I feel your pain, this has happened to me too and I have an eyebrow obsession...

Well I've been using a Spanish product called ABEÑULA for around a month (got it when I visited my parents in Christmas) and it is totally amazing, it has really made my eyebrows grow back! It is meant to be for your eyelashes but I can SWEAR it works!

I don't think you can get it in the US, but I'm moving back to Spain on Tuesday and I can get you a little tube, it is not expensive and worth a try, it has really worked for me!

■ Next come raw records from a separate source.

-- ==== Sys2Proof/Machine/Memory.lean ====
section
/-!
DEFINITION. The operations on a memory (log entry 3): looking a byte up, writing a run of bytes, and the canonical form.
The framebuffer keeps no entry `0x00`, which is what an unlisted byte of it reads as; the shadow and the panel's RAM keep
every entry, since there an unlisted byte is unknown (spec/10_state.md R18, R20; 60_exceptions.md R180).
-/

namespace Sys2Proof.Machine

/-- The byte listed at an address. -/
def Mem.lookup (m : Mem) (a : Nat) : Option Byte :=
  match m with
  | [] => none
  | (b, v) :: rest => if a = b then some v else Mem.lookup rest a

/-- The cells of a run of bytes from address `a` on. -/
def Mem.cellsFrom (a : Nat) (vs : List Byte) : Mem :=
  match vs with
  | [] => []
  | v :: rest => (a, v) :: Mem.cellsFrom (a + 1) rest

/-- Writes the bytes `vs` from address `a` on, listing those that `keep` keeps. -/
def Mem.blit (keep : Byte → Bool) (m : Mem) (a : Nat) (vs : List Byte) : Mem :=
  m.filter (fun c => decide (c.1 < a)) ++ (Mem.cellsFrom a vs).filter (fun c => keep c.2)
    ++ m.filter (fun c => decide (a + vs.length ≤ c.1))

/-- What the framebuffer lists: every byte but `0x00`. -/
def keepNonzero (v : Byte) : Bool := v != 0#8

/-- What the shadow and the panel's RAM list: every byte. -/
def keepAll (_ : Byte) : Bool := true

/-- `MemWrite(a, n, vs)` on the framebuffer. -/
def fbWrite (m : Mem) (a : Nat) (vs : List Byte) : Mem := m.blit keepNonzero a vs

/-- The byte of the framebuffer at index `a`. -/
def fbLookup (m : Mem) (a : Nat) : Byte := (m.lookup a).getD 0#8

/-- Writes known bytes into the shadow or the panel's RAM. -/
def knownWrite (m : Mem) (a : Nat) (vs : List Byte) : Mem := m.blit keepAll a vs

/-- Addresses strictly rise from `lo` on, stay below `hi`, and every listed byte is one `keep` keeps. -/
def Mem.wfFrom (keep : Byte → Bool) (hi lo : Nat) : Mem → Bool
  | [] => true
  | (a, v) :: rest => decide (lo ≤ a ∧ a < hi) && keep v && Mem.wfFrom keep hi (a + 1) rest

/-- The canonical form of the framebuffer (R18: indices 0 to 1023). -/
def Memory.wf (m : Mem) : Bool := m.wfFrom keepNonzero 1024 0

/-- The canonical form of the shadow and of the panel's RAM (R20, R180: 1024 entries). -/
def Memory.wfKnown (m : Mem) : Bool := m.wfFrom keepAll 1024 0

end Sys2Proof.Machine
end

I could swap it for a little something if you're interested 
	

	
	
		
		

		
			










 They come in 2 different sizes:
The little tube is around $5 and the big one around $7


----------



## Pink_minx (Jan 28, 2006)

Quote:

   Originally Posted by *Miss Pumpkin* 
_I feel your pain, this has happened to me too and I have an eyebrow obsession...

Well I've been using a Spanish product called ABEÑULA for around a month (got it when I visited my parents in Christmas) and it is totally amazing, it has really made my eyebrows grow back! It is meant to be for your eyelashes but I can SWEAR it works!

I don't think you can get it in the US, but I'm moving back to Spain on Tuesday and I can get you a little tube, it is not expensive and worth a try, it has really worked for me!

I could swap it for a little something if you're interested 
	

	
	
		
		

		
		
	


	









 They come in 2 different sizes:
The little tube is around $5 and the big one around $7  
	

	
	
		
		

		
		
	


	







_

 
wow thanks! I will give it a try thanks so much miss pumpkin I would want to get the $7 big tube.  The price isnt so bad. Would you like me to pay it in cash or how should this work?


----------



## Miss Pumpkin (Jan 28, 2006)

Quote:

   Originally Posted by *Pink_minx* 
_wow thanks! I will give it a try thanks so much miss pumpkin I would want to get the $7 big tube. The price isnt so bad. Would you like me to pay it in cash or how should this work?_

 
I'll PM you


----------